In 2015, Bruni appeared in Donkey Heart and the one-woman play Before You Were Born, both by Moses Raine and both directed by Nina Raine at the Trafalgar Studios. In 2016, she starred in the Steven Berkoff double bill Lunch and The Bow of Ulysses (Trafalgar Studios), directed by Nigel Harman. in 2016 Bruni played Goneril in King Lear (Globe) directed by Nancy Meckler.

Bruni played Debbie in Laurence Boswell's production of the Donald Margulies play The Model Apartment at the Bath Ustinov theatre. In 2021, she played Actress in Psychodrama, a one-woman play about an actress under investigation for the murder of an auteur theatre director, while rehearsing a production of Hitchcock's Psycho. Staged in a found space in London, it transferred in 2022 to the Traverse Theatre, Edinburgh.
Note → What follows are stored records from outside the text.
/-- R261: MX.PLACE writes bit `i` of FINAL to cell `i` of the traversal, and no other cell; with column 6, the timing column,
reserved, every unreserved cell receives a bit; a length that does not match raises LengthError. -/
def Obligations.MxPlaceFillsFreeCells : Prop :=
  ∀ s : State, live s →
    decode 0x57000000 = .ok .mxPlace ∧
    (s.ms = .fixed → s.ds = .final → (zigzag s.size s.r).length = s.final.length →
      ∃ t, exec .mxPlace s = .next t ∧ t = { s with g := t.g, ms := .placed, resp := ok s.final.length } ∧
        (∀ c : Cell, c ∉ zigzag s.size s.r → t.g.get c.1 c.2 = s.g.get c.1 c.2) ∧
        (GridReady s → ∀ (i : Nat) (c : Cell) (b : Bool), (zigzag s.size s.r)[i]? = some c → s.final[i]? = some b →
          t.g.get c.1 c.2 = b) ∧
        (GridReady s → (∀ y, y < s.size → s.r.get 6 y = true) → ∀ x y, x < s.size → y < s.size → s.r.get x y = false →
          ∃ (i : Nat) (b : Bool), (zigzag s.size s.r)[i]? = some (x, y) ∧ s.final[i]? = some b ∧ t.g.get x y = b)) ∧
    (s.ms = .fixed → s.ds = .final → (zigzag s.size s.r).length ≠ s.final.length →
      exec .mxPlace s = .next (trapped .lengthError s.final.length s)) ∧
    (¬ (s.ms = .fixed ∧ s.ds = .final) →
      exec .mxPlace s = .next (trapped .sequenceError (s.ds.code + 16 * s.ms.code) s))

/-- R260, R262, R263, R361: MX.FIXED is steps 0 to 6 and leaves as many free cells as the stream has bits, for every tier;
so MX.BUILD, which is MX.FIXED and MX.PLACE, completes. -/
def Obligations.MxBuildCompletes : Prop :=
  ∀ s : State, live s →
    decode 0x58000000 = .ok .mxFixed ∧ decode 0x59000000 = .ok .mxBuild ∧
    (¬ (1 ≤ s.ds.code ∧ s.ms = .none) → exec .mxFixed s = .next (trapped .sequenceError (s.ds.code + 16 * s.ms.code) s)) ∧
    (¬ (s.ds = .final ∧ s.ms = .none) → exec .mxBuild s = .next (trapped .sequenceError (s.ds.code + 16 * s.ms.code) s)) ∧
    (1 ≤ s.ds.code → s.ms = .none →
      ∃ t u, exec .mxFixed s = .next t ∧
        execAll [.mxAlloc, .mxFind, .mxSep, .mxAlign, .mxTiming, .mxDark, .mxFmt] s = some u ∧
        t = { u with resp := ok s.row.side } ∧ t.ms = .fixed ∧ t.size = s.row.side ∧
        (s.rom = Rom.standard → 1 ≤ s.tier → s.tier ≤ 40 →
          (zigzag t.size t.r).length = 8 * s.row.tc + s.row.rem)) ∧
    (s.ds = .final → s.ms = .none →
      (∀ t, execAll [.mxFixed, .mxPlace] s = some t → exec .mxBuild s = .next t) ∧
      (∀ t u, execAll [.mxFixed] s = some u → exec .mxPlace u = .next t → t.resp.any (·.ok) = false →
        exec .mxBuild s = .next t ∧ t.ms = .fixed) ∧
      (s.rom = Rom.standard → 1 ≤ s.tier → s.tier ≤ 40 → s.final.length = 8 * s.row.tc + s.row.rem →
        ∃ t, exec .mxBuild s = .next t ∧ t.ms = .placed ∧ t.resp = ok s.final.length))

/-- R264: GRID.RD reads one cell of one of the four grids; R306: MK.RDS reads a stored score; their checks in order. -/
def Obligations.GridAndScoreReads : Prop :=
  ∀ (s : State) (a b c : Byte), live s →
    decode (0x5A#8 ++ a ++ b ++ c) = .ok (.gridRd a b c) ∧ decode (0x68#8 ++ a ++ 0#8 ++ 0#8) = .ok (.mkRds a) ∧
    (∀ grid valid, [(s.g, decide (s.ms ≠ .none)), (s.r, decide (s.ms ≠ .none)), (s.t, s.tv), (s.o, decide (s.ms = .masked))][a.toNat]? =
        some (grid, valid) →
      (valid = true → b.toNat < s.size → c.toNat < s.size →
        exec (.gridRd a b c) s = .next { s with resp := ok (grid.get b.toNat c.toNat).toNat }) ∧
      (valid = false → exec (.gridRd a b c) s = .next (trapped .sequenceError (s.ds.code + 16 * s.ms.code) s)) ∧
      (valid = true → s.size ≤ b.toNat → exec (.gridRd a b c) s = .next (trapped .rangeError b.toNat s)) ∧
      (valid = true → b.toNat < s.size → s.size ≤ c.toNat →
        exec (.gridRd a b c) s = .next (trapped .rangeError c.toNat s))) ∧
    (4 ≤ a.toNat → exec (.gridRd a b c) s = .next (trapped .rangeError a.toNat s)) ∧
    (∀ k : MaskIdx, a.toNat = k.val →
      (∀ v, s.score[k] = some v → exec (.mkRds a) s = .next { s with resp := some ⟨true, v⟩ }) ∧
      (s.score[k] = none → exec (.mkRds a) s = .next (trapped .sequenceError (s.ds.code + 16 * s.ms.code) s))) ∧
    (8 ≤ a.toNat → exec (.mkRds a) s = .next (trapped .rangeError a.toNat s))

/-! ### Mask evaluator -/

/-- R291, R292, R293, R294: the eight masks; the trial grid; a mask applied twice gives the grid back. -/
def Obligations.MaskBitAndApply : Prop :=
  ∀ (s : State) (a b c : Byte), live s →
    decode (0x60#8 ++ a ++ b ++ c) = .ok (.mkBit a b c) ∧ decode (0x61#8 ++ a ++ 0#8 ++ 0#8) = .ok (.mkApply a) ∧
    (∀ m : Bool, [(b.toNat + c.toNat) % 2 == 0, c.toNat % 2 == 0, b.toNat % 3 == 0, (b.toNat + c.toNat) % 3 == 0,
        (c.toNat / 2 + b.toNat / 3) % 2 == 0, (b.toNat * c.toNat) % 2 + (b.toNat * c.toNat) % 3 == 0,
        ((b.toNat * c.toNat) % 2 + (b.toNat * c.toNat) % 3) % 2 == 0,
        ((b.toNat + c.toNat) % 2 + (b.toNat * c.toNat) % 3) % 2 == 0][a.toNat]? = some m →
      exec (.mkBit a b c) s = .next { s with resp := ok m.toNat }) ∧
    (8 ≤ a.toNat → exec (.mkBit a b c) s = .next (trapped .rangeError a.toNat s)) ∧
    (8 ≤ s.ms.code → ∀ k : MaskIdx, a.toNat = k.val →
      ∃ t, exec (.mkApply a) s = .next t ∧ t = { s with t := t.t, tmask := k, tv := true, resp := ok 0 } ∧
        t.t.wf s.size = true ∧
        (∀ x y, x < s.size → y < s.size →
          t.t.get x y = if s.r.get x y then s.g.get x y else s.g.get x y ^^ maskFn k x y) ∧
        (∀ x y, x < s.size → y < s.size → (trialGrid k s.size t.t s.r).get x y = s.g.get x y)) ∧
    (8 ≤ s.ms.code → 8 ≤ a.toNat → exec (.mkApply a) s = .next (trapped .rangeError a.toNat s)) ∧
    (s.ms.code < 8 → exec (.mkApply a) s = .next (trapped .sequenceError (s.ds.code + 16 * s.ms.code) s))

/-- R296 to R304: the four penalties and the score, each counted another way than the machine does. -/
def Obligations.PenaltyCommands : Prop :=
  ∀ s : State, live s → s.rom = Rom.standard →
    decode 0x62000000 = .ok .mkP1 ∧ decode 0x63000000 = .ok .mkP2 ∧ decode 0x64000000 = .ok .mkP3 ∧
    decode 0x65000000 = .ok .mkP4 ∧ decode 0x66000000 = .ok .mkScore ∧
    (s.tv = true →
      exec .mkP1 s = .next { s with resp := ok (runsPenalty s.size s.t) } ∧
      exec .mkP2 s = .next { s with resp := ok (blocksPenalty s.size s.t) } ∧
      exec .mkP3 s = .next { s with resp := ok (windowsPenalty s.size s.t) } ∧
      exec .mkP4 s = .next { s with resp := ok (balancePenalty s.size s.t) } ∧
      exec .mkScore s = .next { s with
        score := s.score.set s.tmask (some (zext32 (totalPenalty s.size s.t))), resp := ok (totalPenalty s.size s.t) }) ∧
    (s.tv = false →
      exec .mkP1 s = .next (trapped .sequenceError (s.ds.code + 16 * s.ms.code) s) ∧
      exec .mkP2 s = .next (trapped .sequenceError (s.ds.code + 16 * s.ms.code) s) ∧
      exec .mkP3 s = .next (trapped .sequenceError (s.ds.code + 16 * s.ms.code) s) ∧
      exec .mkP4 s = .next (trapped .sequenceError (s.ds.code + 16 * s.ms.code) s) ∧
      exec .mkScore s = .next (trapped .sequenceError (s.ds.code + 16 * s.ms.code) s))

/-- R295: each penalty is bounded by the side, so a score fits 32 bits. -/
def Obligations.ScoreBounds : Prop :=
  ∀ (n : Nat) (t : Grid), 21 ≤ n → n ≤ 177 →
    pen1 n t ≤ 2 * n * (n - 2) ∧ pen2 n t ≤ 3 * (n - 1) ^ 2 ∧ pen3 Rom.standard n t ≤ 80 * n * (n - 10) ∧
    pen4 n t ≤ 100 ∧ gridScore Rom.standard n t < 5000000
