-- ==== Sys2Proof/Laws/State.lean ====
section
/-! SUPPORT. What each named update of the state leaves in each field, every lemma true by `rfl`, so that no proof unfolds a
record update. -/

namespace Sys2Proof.Machine

variable (s : State)

/-! ### Accepting a word (R25, R42) -/

@[simp] theorem State.accept_rom (w : Word) (rest : List Input) : (s.accept w rest).rom = s.rom := rfl
@[simp] theorem State.accept_ds (w : Word) (rest : List Input) : (s.accept w rest).ds = s.ds := rfl
@[simp] theorem State.accept_ms (w : Word) (rest : List Input) : (s.accept w rest).ms = s.ms := rfl
@[simp] theorem State.accept_cc (w : Word) (rest : List Input) : (s.accept w rest).cc = s.cc + 1 := rfl
@[simp] theorem State.accept_gfv (w : Word) (rest : List Input) : (s.accept w rest).gfv = s.gfv := rfl
@[simp] theorem State.accept_flt (w : Word) (rest : List Input) : (s.accept w rest).flt = s.flt := rfl
@[simp] theorem State.accept_tv (w : Word) (rest : List Input) : (s.accept w rest).tv = s.tv := rfl
@[simp] theorem State.accept_err (w : Word) (rest : List Input) : (s.accept w rest).err = s.err := rfl
@[simp] theorem State.accept_errInfo (w : Word) (rest : List Input) : (s.accept w rest).errInfo = s.errInfo := rfl
@[simp] theorem State.accept_errCmd (w : Word) (rest : List Input) : (s.accept w rest).errCmd = s.errCmd := rfl
@[simp] theorem State.accept_tier (w : Word) (rest : List Input) : (s.accept w rest).tier = s.tier := rfl
@[simp] theorem State.accept_size (w : Word) (rest : List Input) : (s.accept w rest).size = s.size := rfl
@[simp] theorem State.accept_nblk (w : Word) (rest : List Input) : (s.accept w rest).nblk = s.nblk := rfl
@[simp] theorem State.accept_evcnt (w : Word) (rest : List Input) : (s.accept w rest).evcnt = s.evcnt := rfl
@[simp] theorem State.accept_tmask (w : Word) (rest : List Input) : (s.accept w rest).tmask = s.tmask := rfl
@[simp] theorem State.accept_best (w : Word) (rest : List Input) : (s.accept w rest).best = s.best := rfl
@[simp] theorem State.accept_bestScore (w : Word) (rest : List Input) : (s.accept w rest).bestScore = s.bestScore := rfl
@[simp] theorem State.accept_nstamp (w : Word) (rest : List Input) : (s.accept w rest).nstamp = s.nstamp := rfl
@[simp] theorem State.accept_poly (w : Word) (rest : List Input) : (s.accept w rest).poly = s.poly := rfl
@[simp] theorem State.accept_text (w : Word) (rest : List Input) : (s.accept w rest).text = s.text := rfl
@[simp] theorem State.accept_bits (w : Word) (rest : List Input) : (s.accept w rest).bits = s.bits := rfl
@[simp] theorem State.accept_d (w : Word) (rest : List Input) : (s.accept w rest).d = s.d := rfl
@[simp] theorem State.accept_e (w : Word) (rest : List Input) : (s.accept w rest).e = s.e := rfl
@[simp] theorem State.accept_final (w : Word) (rest : List Input) : (s.accept w rest).final = s.final := rfl
@[simp] theorem State.accept_g (w : Word) (rest : List Input) : (s.accept w rest).g = s.g := rfl
@[simp] theorem State.accept_r (w : Word) (rest : List Input) : (s.accept w rest).r = s.r := rfl
@[simp] theorem State.accept_t (w : Word) (rest : List Input) : (s.accept w rest).t = s.t := rfl
@[simp] theorem State.accept_o (w : Word) (rest : List Input) : (s.accept w rest).o = s.o := rfl
@[simp] theorem State.accept_score (w : Word) (rest : List Input) : (s.accept w rest).score = s.score := rfl
@[simp] theorem State.accept_cmd (w : Word) (rest : List Input) : (s.accept w rest).cmd = w := rfl
@[simp] theorem State.accept_input (w : Word) (rest : List Input) : (s.accept w rest).input = rest := rfl
@[simp] theorem State.accept_resp (w : Word) (rest : List Input) : (s.accept w rest).resp = s.resp := rfl

/-! ### Responding (R43) -/

@[simp] theorem State.respondWith_rom (a : Response) : (s.respondWith a).rom = s.rom := rfl
@[simp] theorem State.respondWith_ds (a : Response) : (s.respondWith a).ds = s.ds := rfl
@[simp] theorem State.respondWith_ms (a : Response) : (s.respondWith a).ms = s.ms := rfl
@[simp] theorem State.respondWith_cc (a : Response) : (s.respondWith a).cc = s.cc := rfl
@[simp] theorem State.respondWith_gfv (a : Response) : (s.respondWith a).gfv = s.gfv := rfl
@[simp] theorem State.respondWith_flt (a : Response) : (s.respondWith a).flt = s.flt := rfl
@[simp] theorem State.respondWith_tv (a : Response) : (s.respondWith a).tv = s.tv := rfl
@[simp] theorem State.respondWith_err (a : Response) : (s.respondWith a).err = s.err := rfl
@[simp] theorem State.respondWith_errInfo (a : Response) : (s.respondWith a).errInfo = s.errInfo := rfl
@[simp] theorem State.respondWith_errCmd (a : Response) : (s.respondWith a).errCmd = s.errCmd := rfl
@[simp] theorem State.respondWith_tier (a : Response) : (s.respondWith a).tier = s.tier := rfl
@[simp] theorem State.respondWith_size (a : Response) : (s.respondWith a).size = s.size := rfl
@[simp] theorem State.respondWith_nblk (a : Response) : (s.respondWith a).nblk = s.nblk := rfl
@[simp] theorem State.respondWith_evcnt (a : Response) : (s.respondWith a).evcnt = s.evcnt := rfl
@[simp] theorem State.respondWith_tmask (a : Response) : (s.respondWith a).tmask = s.tmask := rfl
@[simp] theorem State.respondWith_best (a : Response) : (s.respondWith a).best = s.best := rfl
@[simp] theorem State.respondWith_bestScore (a : Response) : (s.respondWith a).bestScore = s.bestScore := rfl
@[simp] theorem State.respondWith_nstamp (a : Response) : (s.respondWith a).nstamp = s.nstamp := rfl
@[simp] theorem State.respondWith_poly (a : Response) : (s.respondWith a).poly = s.poly := rfl
@[simp] theorem State.respondWith_text (a : Response) : (s.respondWith a).text = s.text := rfl
@[simp] theorem State.respondWith_bits (a : Response) : (s.respondWith a).bits = s.bits := rfl
@[simp] theorem State.respondWith_d (a : Response) : (s.respondWith a).d = s.d := rfl
@[simp] theorem State.respondWith_e (a : Response) : (s.respondWith a).e = s.e := rfl
@[simp] theorem State.respondWith_final (a : Response) : (s.respondWith a).final = s.final := rfl
@[simp] theorem State.respondWith_g (a : Response) : (s.respondWith a).g = s.g := rfl
@[simp] theorem State.respondWith_r (a : Response) : (s.respondWith a).r = s.r := rfl
@[simp] theorem State.respondWith_t (a : Response) : (s.respondWith a).t = s.t := rfl
@[simp] theorem State.respondWith_o (a : Response) : (s.respondWith a).o = s.o := rfl
@[simp] theorem State.respondWith_score (a : Response) : (s.respondWith a).score = s.score := rfl
@[simp] theorem State.respondWith_cmd (a : Response) : (s.respondWith a).cmd = s.cmd := rfl
@[simp] theorem State.respondWith_input (a : Response) : (s.respondWith a).input = s.input := rfl
@[simp] theorem State.respondWith_resp (a : Response) : (s.respondWith a).resp = some a := rfl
The play was written and directed by Matt Wilkinson and produced by Pádraig Cusack. Bruni was nominated for the 2022 Offie for Best Actress.

On film, Bruni played Tanya in the ITV drama Metropolis by Peter Morgan. She starred alongside Rik Mayall in the sitcom Believe Nothing as Dr. Hannah Awkward (a professor of pedantics). The series was written by Maurice Gran and Laurence Marks. In 2002, she appeared alongside Bill Nighy in the return of Auf Wiedersehen, Pet. In 2004 she played Alice in Passer By by Tony Marchant, directed by David Morrissey.

Bruni portrayed the Empress Catherine the Great in the 2005 television drama Catherine the Great. From 2009 to 2012, she played Gail, the girlfriend of Jeremy's love interest, in Series 6, 7 and 8 of the Channel 4 comedy Peep Show.

She starred in the 2022 film Psychodrama by writer and director Matt Wilkinson and producers Ben Pullen and Pádraig Cusack.